Jefferson Airplane was an American psychedelic rock band from San Francisco, California. Formed in 1965, the group originally featured vocalist and rhythm guitarist Marty Balin, vocalist Signe Toly Anderson, lead guitarist and vocalist Jorma Kaukonen, rhythm guitarist and vocalist Paul Kantner, bassist Bob Harvey and drummer Jerry Peloquin. The band's 1966 to 1970 lineup of Balin, Kaukonen, Kantner, vocalist and keyboardist Grace Slick, bassist Jack Casady and drummer Spencer Dryden were inducted into the Rock and Roll Hall of Fame in 1996. Jefferson Airplane was active through 1972, after which Kaukonen and Casady departed to focus on their side project Hot Tuna and the remaining members eventually took on new members and reorganized as Jefferson Starship.

In 1989, Jefferson Airplane reformed for an album and tour, with Slick, Balin, Kaukonen, Kantner and Casady joined by session/touring musicians. A second reformation followed at the band's Rock and Roll Hall of Fame induction in 1996.

==History==
Jefferson Airplane was formed in mid-1965 by vocalist and guitarist Marty Balin. He selected rhythm guitarist and vocalist Paul Kantner, to join the band, the two men then recruited the remaining initial members: vocalist Signe Toly Anderson, lead guitarist and vocalist Jorma Kaukonen, double bassist Bob Harvey and drummer Jerry Peloquin. Peloquin left a few weeks after the band's formation following an altercation with Kantner, with Alexander "Skip" Spence taking his place. Before the end of the year, Harvey was also fired and replaced by Jack Casady, who played electric bass, which was preferred by the band instead of double bass. Spence and Anderson both left in 1966 after the recording of Jefferson Airplane Takes Off, with Spence replaced by Spencer Dryden in May, and Anderson replaced by Grace Slick in October.

With Slick and Dryden, the lineup of Jefferson Airplane remained stable for more than three years, releasing a string of commercially successful albums. The roster remained stable until February 1970, when Dryden left Jefferson Airplane. Changing power dynamics within the group and the killing of Meredith Hunter at the Altamont Free Concert in 1969 led him to become increasingly dissatisfied, and after threatened to leave the band on numerous occasions, the rest of the members eventually decided to dismiss him.

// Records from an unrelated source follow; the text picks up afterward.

theorem witness_LinksComeUp :
  (∃ (s : Machine.State) (st : Fin 6) (acc : Accessor) (d : List Byte) (k : Nat), (answering s = true) ∧ (s.clk.gateOpen = true) ∧
    (present s st.val = true) ∧ (linkState s st.val ≠ 1) ∧ (linkState s st.val ≠ 2) ∧ (writeCode s acc (linkIdx st.val) 2 d = 0) ∧ (k ≠ st.val)) ∧
  (∃ (s : Machine.State) (st : Fin 6) (acc : Accessor) (d : List Byte), (answering s = true) ∧
    (s.clk.gateOpen = false ∨ linkState s st.val = 1 ∨ linkState s st.val = 2) ∧ (writeCode s acc (linkIdx st.val) 2 d = 0)) ∧
  (∃ (s : Machine.State) (st : Fin 6), (bringingUp s st.val = false) ∧ ((station s st.val).regsDue = false ∨ linkState s st.val ≠ 3)) ∧
  (∃ (s : Machine.State) (st : Fin 6) (regs : List Nat) (k : Nat), ((station s st.val).regsDue = true) ∧ (linkState s st.val = 3) ∧
    (List.take 4 regs = geoRegs s st.val) ∧ (k ≠ st.val)) ∧
  (∃ (s : Machine.State) (st : Fin 6) (regs : List Nat) (k : Nat), ((station s st.val).regsDue = true) ∧ (linkState s st.val = 3) ∧
    (servedWithin s Mech.link (st.val) (ticksS 1) = false) ∧ (List.take 4 regs ≠ geoRegs s st.val) ∧ (k ≠ st.val)) ∧
  (∃ (s : Machine.State) (st : Fin 6) (regs : List Nat), (s.md.mode ∈ operating) ∧ ((station s st.val).regsDue = true) ∧ (linkState s st.val = 3) ∧
    (servedWithin s Mech.link (st.val) (ticksS 1) = true) ∧ (List.take 4 regs ≠ geoRegs s st.val)) ∧
  (∃ (s : Machine.State) (st : Fin 6) (regs : List Nat) (k : Nat), (bringingUp s st.val = true) ∧ ((station s st.val).linkStep = 2) ∧
    (regs.getD 0 0 ≠ 0) ∧ (regs.getD 0 0 ≠ 65535) ∧ (regs.getD 1 0 = 23100) ∧ (List.take 4 (List.drop 2 regs) = geoRegs s st.val) ∧ (k ≠ st.val)) ∧
  (∃ (s : Machine.State) (st : Fin 6) (regs : List Nat) (k : Nat), (bringingUp s st.val = true) ∧ ((station s st.val).linkStep = 2) ∧
    ((station s st.val).linkRepeat = false) ∧ (¬(regs.getD 0 0 ≠ 0 ∧ regs.getD 0 0 ≠ 65535 ∧ regs.getD 1 0 = 23100 ∧
    List.take 4 (List.drop 2 regs) = geoRegs s st.val)) ∧ (k ≠ st.val)) ∧
  (∃ (s : Machine.State) (st : Fin 6) (regs : List Nat) (k : Nat), (bringingUp s st.val = true) ∧ ((station s st.val).linkStep = 2) ∧
    ((station s st.val).linkRepeat = true) ∧ ((station s st.val).linkServe = false) ∧ (¬(regs.getD 0 0 ≠ 0 ∧ regs.getD 0 0 ≠ 65535 ∧
    regs.getD 1 0 = 23100 ∧ List.take 4 (List.drop 2 regs) = geoRegs s st.val)) ∧ (k ≠ st.val)) ∧
  (∃ (s : Machine.State) (st : Fin 6) (regs : List Nat), (s.md.mode ∈ operating) ∧ (bringingUp s st.val = true) ∧ ((station s st.val).linkStep = 2) ∧
    ((station s st.val).linkRepeat = true) ∧ ((station s st.val).linkServe = true) ∧ (¬(regs.getD 0 0 ≠ 0 ∧ regs.getD 0 0 ≠ 65535 ∧
    regs.getD 1 0 = 23100 ∧ List.take 4 (List.drop 2 regs) = geoRegs s st.val))) ∧
  (∃ (s : Machine.State) (st : Fin 6) (regs : List Nat) (k : Nat), (bringingUp s st.val = true) ∧ ((station s st.val).linkStep = 3) ∧
    (regs.getD 0 0 % 4 = 3) ∧ (k ≠ st.val)) ∧
  (∃ (s : Machine.State) (st : Fin 6) (regs : List Nat) (k : Nat), (bringingUp s st.val = true) ∧ ((station s st.val).linkStep = 4) ∧
    ((regs.getD 0 0).testBit 2 = true) ∧ (k ≠ st.val)) ∧
  (∃ (s : Machine.State) (st : Fin 6) (regs : List Nat), (bringingUp s st.val = true) ∧ ((station s st.val).linkStep = 3 ∧
    regs.getD 0 0 % 4 ≠ 3 ∨ (station s st.val).linkStep = 4 ∧ (regs.getD 0 0).testBit 2 = false ∨ ¬(station s st.val).linkStep ∈ [2, 3, 4])) :=
  ⟨⟨H.st 0, 0, .pf0, [1], 1, by decide +kernel⟩,
   ⟨H.st 80, 0, .pf0, [1], by decide +kernel⟩,
   ⟨H.st 0, 0, by decide +kernel⟩,
   ⟨H.ex 8, 0, [16, 30236, 34406, 0], 1, by decide +kernel⟩,
   ⟨H.ex 8, 0, [], 1, by decide +kernel⟩,
   ⟨H.ex 9, 0, [], by decide +kernel⟩,
   ⟨H.st 80, 0, [7, 23100, 16, 30236, 34406, 0], 1, by decide +kernel⟩,
   ⟨H.st 80, 0, [], 1, by decide +kernel⟩,
   ⟨H.st 81, 0, [], 1, by decide +kernel⟩,
   ⟨H.st 82, 0, [], by decide +kernel⟩,
   ⟨H.st 83, 0, [3], 1, by decide +kernel⟩,
   ⟨H.st 86, 0, [7], 1, by decide +kernel⟩,
   ⟨H.st 83, 0, [], by decide +kernel⟩⟩

theorem witness_LinksFail :
  (∃ (s : Machine.State) (st : Fin 6), (linkState s st.val ≠ 3)) ∧
  (∃ (s : Machine.State) (st : Fin 6), (linkState s st.val = 3) ∧
    ((s.time :: List.filter (fun t => decide (s.time - t < ticksS 1)) (station s st.val).softTimes).length ≤ 64)) ∧
  (∃ (s : Machine.State) (st : Fin 6) (k : Nat), (linkState s st.val = 3) ∧
    (64 < (s.time :: List.filter (fun t => decide (s.time - t < ticksS 1)) (station s st.val).softTimes).length) ∧
    (servedWithin s Mech.link (st.val) (ticksS 1) = false) ∧ (k ≠ st.val)) ∧
  (∃ (s : Machine.State) (st : Fin 6), (linkState s st.val = 3) ∧
    (64 < (s.time :: List.filter (fun t => decide (s.time - t < ticksS 1)) (station s st.val).softTimes).length) ∧
    (servedWithin s Mech.link (st.val) (ticksS 1) = false) ∧ (s.sheets).any (fun sh => decide ((sh.committed = true) ∧
    (sh.fired.testBit st.val = true) ∧ (sh.imaged.testBit st.val = false))) = true) ∧
  (∃ (s : Machine.State) (st : Fin 6), (s.md.mode ∈ operating) ∧ (linkState s st.val = 3) ∧
    (64 < (s.time :: List.filter (fun t => decide (s.time - t < ticksS 1)) (station s st.val).softTimes).length) ∧
    (servedWithin s Mech.link (st.val) (ticksS 1) = true)) ∧
  (∃ (s : Machine.State) (st : Fin 6) (v : Nat) (k : Nat), (linkState s st.val = 3) ∧ (servedWithin s Mech.link (st.val) (ticksS 1) = false) ∧
    ([Instr.ldFltHardFault st v, Instr.serdesLockLoss st v]).any (fun _ => decide ((k ≠ st.val))) = true) ∧
  (∃ (s : Machine.State) (st : Fin 6) (v : Nat), (linkState s st.val = 3) ∧ (servedWithin s Mech.link (st.val) (ticksS 1) = false) ∧
    ([Instr.ldFltHardFault st v, Instr.serdesLockLoss st v]).any (fun _ => decide ((s.sheets).any (fun sh => decide ((sh.committed = true) ∧
    (sh.fired.testBit st.val = true) ∧ (sh.imaged.testBit st.val = false))) = true)) = true) ∧
  (∃ (s : Machine.State) (st : Fin 6) (v : Nat), (s.md.mode ∈ operating) ∧ (linkState s st.val = 3) ∧
    (servedWithin s Mech.link (st.val) (ticksS 1) = true) ∧ ([Instr.ldFltHardFault st v, Instr.serdesLockLoss st v]).any (fun _ => true) = true) ∧
  (∃ (s : Machine.State) (acc : Accessor) (st : Fin 6) (d : List Byte) (k : Nat), (answering s = true) ∧ (writeCode s acc (linkIdx st.val) 9 d = 0) ∧
    (field (ofLe d) 4 2 = 1) ∧
    ([Instr.serviceApcWindow acc st d, Instr.serviceBdWindowsStart acc st d, Instr.serviceBdWindowsStop acc st d, Instr.serviceWindow acc st d]).any (fun _ => decide ((k ≠ st.val))) = true) ∧
  (∃ (s : Machine.State) (acc : Accessor) (st : Fin 6) (d : List Byte) (k : Nat), (answering s = true) ∧ (s.clk.gateOpen = true) ∧
    (s.clk.relock = none) ∧ (serviceLit s st.val = true) ∧ ((station s st.val).scan = none) ∧ (writeCode s acc (linkIdx st.val) 9 d = 0) ∧
    (field (ofLe d) 4 2 ≠ 1) ∧
    ([Instr.serviceApcWindow acc st d, Instr.serviceBdWindowsStart acc st d, Instr.serviceBdWindowsStop acc st d, Instr.serviceWindow acc st d]).any (fun _ => decide ((k ≠ st.val))) = true) ∧
  (∃ (s : Machine.State) (acc : Accessor) (st : Fin 6) (d : List Byte), (answering s = true) ∧ (s.clk.gateOpen = true) ∧ (s.clk.relock = none) ∧
    (serviceLit s st.val = true) ∧ ((station s st.val).scan = none) ∧ (writeCode s acc (linkIdx st.val) 9 d = 0) ∧ (field (ofLe d) 4 2 ≠ 1) ∧
    ([Instr.serviceApcWindow acc st d, Instr.serviceBdWindowsStart acc st d, Instr.serviceBdWindowsStop acc st d, Instr.serviceWindow acc st d]).any (fun _ => decide ((lightBlocks s (st.val) (ofLe d % 16) (field (ofLe d) 4 2) 64 (16 * s.time + 12000) (phaseCycles s (24000 * (ofLe d / 65536)))).any (fun _ => true) = true)) = true) ∧
  (∃ (s : Machine.State) (acc : Accessor) (st : Fin 6) (d : List Byte), (answering s = true) ∧ (s.clk.gateOpen = true) ∧ (s.clk.relock = none) ∧
    (serviceLit s st.val = false) ∧ (writeCode s acc (linkIdx st.val) 9 d = 0) ∧ (field (ofLe d) 4 2 ≠ 1) ∧
    ([Instr.serviceApcWindow acc st d, Instr.serviceBdWindowsStart acc st d, Instr.serviceBdWindowsStop acc st d, Instr.serviceWindow acc st d]).any (fun _ => true) = true) ∧
  (∃ (s : Machine.State) (acc : Accessor) (st : Fin 6) (d : List Byte) (k : Nat), (answering s = true) ∧
    (s.clk.gateOpen = false ∨ s.clk.relock ≠ none) ∧ (writeCode s acc (linkIdx st.val) 9 d = 0) ∧ (field (ofLe d) 4 2 ≠ 1) ∧
    ([Instr.serviceApcWindow acc st d, Instr.serviceBdWindowsStart acc st d, Instr.serviceBdWindowsStop acc st d, Instr.serviceWindow acc st d]).any (fun _ => decide ((k ≠ st.val))) = true) ∧
  (∃ (s : Machine.State), (s.pins.ilockOpen = true)) ∧
  (∃ (s : Machine.State), (s.pins.ilockOpen = false)) :=
  ⟨⟨H.st 0, 0, by decide +kernel⟩,
   ⟨H.st 1, 0, by decide +kernel⟩,
   ⟨H.st 125, 0, 1, by decide +kernel⟩,
   ⟨H.ex 2, 0, by decide +kernel⟩,
   ⟨H.st 126, 0, by decide +kernel⟩,
   ⟨H.st 1, 0, 0, 1, by decide +kernel⟩,
   ⟨H.st 127, 0, 0, by decide +kernel⟩,
   ⟨H.st 126, 0, 0, by decide +kernel⟩,
   ⟨H.st 7, .pf0, 0, [16, 0, 1, 0], 1, by decide +kernel⟩,
   ⟨H.st 7, .pf0, 0, [0, 0, 0, 0], 1, by decide +kernel⟩,
   ⟨H.st 7, .pf0, 0, [0, 0, 100, 0], by decide +kernel⟩,
   ⟨H.st 7, .pf0, 1, [0, 0, 0, 0], by decide +kernel⟩,
   ⟨H.ex 10, .pf0, 0, [0, 0, 0, 0], 1, by decide +kernel⟩,
   ⟨H.st 2, by decide +kernel⟩,
   ⟨H.st 0, by decide +kernel⟩⟩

Dryden was replaced by Joey Covington, a bandmate of Kaukonen, Kantner and Casady in Hot Tuna, who had previously performed percussion on the band's 1969 album Volunteers. In October 1970, violinist Papa John Creach (who had also performed with Hot Tuna) was added to the group's lineup. After continuing to tour throughout 1970, founding member Balin left Jefferson Airplane in April 1971 due to "long-standing ego clashes" with Kantner and Slick, as well as differing lifestyle choices and the death of Janis Joplin, which he explains "struck [him]".

Covington left after recording two songs during the sessions of Long John Silver in April 1972, with John Barbata replacing him for the rest of the recording and then staying on afterwards. David Freiberg, formerly of Quicksilver Messenger Service, joined the band for the album's promotional touring cycle as a replacement for Balin. Jefferson Airplane performed its final show on the Long John Silver tour on September 22, 1972, which ultimately proved to be the final performance of Jefferson Airplane's original tenure despite there being no formal announcement to that effect. Kaukonen and Casady returned to performing with Hot Tuna full time, while the remaining five members (Kantner, Slick, Freiberg, Barbata and Creach), would add new members and regroup under the name Jefferson Starship in January 1974.

Jefferson Airplane returned in 1989 with a self-titled album featuring Balin, Kaukonen, Kantner, Casady and Slick, along with drummer Kenny Aronoff and several additional guest contributors. The band toured in promotion of the release with keyboardist Tim Gorman and guitarists Randy Jackson and Peter Kaukonen (Jorma's brother). A second reunion followed in early 1996 when the band was inducted into the Rock and Roll Hall of Fame, with Balin, Kaukonen, Kantner, Casady and Dryden performing together for the first time since 1970; Slick was unable to attend the performance due to a foot injury which prevented her from traveling.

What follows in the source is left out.